O Grande Jogo da COVID-19

Dr. Anders Jensen Schmidt

Biólogo
Professor da Universidade Federal do Sul da Bahia
25 de março de 2021

Aqui estou eu no meu décimo sexto dia de sintomas associados à COVID-19. Esta doença já deve ter inspirado milhares de relatos de experiências e, para tentar prender a sua atenção, ofereço como diferencial a alegoria que permeou todas minhas noites de febre, sudorese e insônia: a de que estava em um programa de auditório de extremo mau gosto, participando de um grande e tragicômico jogo. Não uma simplória roleta russa, mas algo bem mais elaborado.
Suas regras até agora atormentam meu sono e, colocando-as em palavras, espero conseguir esvaziar a minha mente, conseguir noites melhores e, ao mesmo tempo, provocar a reflexão sobre esta estranha doença.
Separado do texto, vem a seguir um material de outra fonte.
-- ==== Sys2Proof/Machine/Wire.lean ====
section
/-! DEFINITION. The wire frames (30_encoding.md rule R99), executed by the device of the chain that holds the frame when the
latch pulses: position `State.pos` (41_serial_bus.md rule R139). -/

namespace Sys2Proof.Machine

/-- Register `op` of the device at `State.pos` takes the data byte. -/
def execRegister (op data : Byte) (s : State) : StepOutcome := runActions [.writeReg op data] s

/-- The meaning of W_NOOP: the device changes nothing (rules R137, R139). -/
def execWNoop (s : State) : StepOutcome := runActions ignoreActions s

/-- The meaning of W_DIGIT0. -/
def execWDigit0 (data : Byte) (s : State) : StepOutcome := execRegister (digitOp s.par.ops 0) data s

/-- The meaning of W_DIGIT1. -/
def execWDigit1 (data : Byte) (s : State) : StepOutcome := execRegister (digitOp s.par.ops 1) data s

/-- The meaning of W_DIGIT2. -/
def execWDigit2 (data : Byte) (s : State) : StepOutcome := execRegister (digitOp s.par.ops 2) data s

/-- The meaning of W_DIGIT3. -/
def execWDigit3 (data : Byte) (s : State) : StepOutcome := execRegister (digitOp s.par.ops 3) data s

/-- The meaning of W_DIGIT4. -/
def execWDigit4 (data : Byte) (s : State) : StepOutcome := execRegister (digitOp s.par.ops 4) data s

/-- The meaning of W_DIGIT5. -/
def execWDigit5 (data : Byte) (s : State) : StepOutcome := execRegister (digitOp s.par.ops 5) data s

/-- The meaning of W_DIGIT6. -/
def execWDigit6 (data : Byte) (s : State) : StepOutcome := execRegister (digitOp s.par.ops 6) data s

/-- The meaning of W_DIGIT7. -/
def execWDigit7 (data : Byte) (s : State) : StepOutcome := execRegister (digitOp s.par.ops 7) data s

/-- The meaning of W_DECODEMODE. -/
def execWDecodemode (data : Byte) (s : State) : StepOutcome := execRegister (s.par.ops.decodeMode) data s

/-- The meaning of W_INTENSITY. -/
def execWIntensity (data : Byte) (s : State) : StepOutcome := execRegister (s.par.ops.intensity) data s

/-- The meaning of W_SCANLIMIT. -/
def execWScanlimit (data : Byte) (s : State) : StepOutcome := execRegister (s.par.ops.scanLimit) data s

/-- The meaning of W_SHUTDOWN. -/
def execWShutdown (data : Byte) (s : State) : StepOutcome := execRegister (s.par.ops.shutdown) data s

/-- The meaning of W_DISPLAYTEST. -/
def execWDisplaytest (data : Byte) (s : State) : StepOutcome := execRegister (s.par.ops.displayTest) data s

end Sys2Proof.Machine
end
Fase 1 – Quem vai entrar no jogo?

Não tem jeito, cada vez que você interage com alguém ou com algo, você está enfiando a mão em um saco e tirando uma das bolinhas: “me infectei” ou “não me infectei”. Mas a proporção dos dois tipos de bolinhas nos sacos é variável, conforme o grau de estupidez da sua ação. Por que as pessoas se arriscam tanto? O excesso de autoconfiança e fé, de fato útil ao longo do jogo, nesta etapa inicial, pode ser um grande tiro no pé. Somam-se a isso diversos motivos
particulares. No meu caso, depois de um ano seguindo um isolamento social quase perfeito, fraquejei ao deixar meu filho brincar com uma criança desconhecida. As máscaras não foram suficientes e foi muita ingenuidade da minha parte achar que poderia ter sido diferente, quando se trata destas criaturinhas tão táteis que têm como preferência mundial uma
brincadeira chamada “pega-pega”. De fato ele “pegou” COVID-19 e rapidamente passou para mim e para minha esposa.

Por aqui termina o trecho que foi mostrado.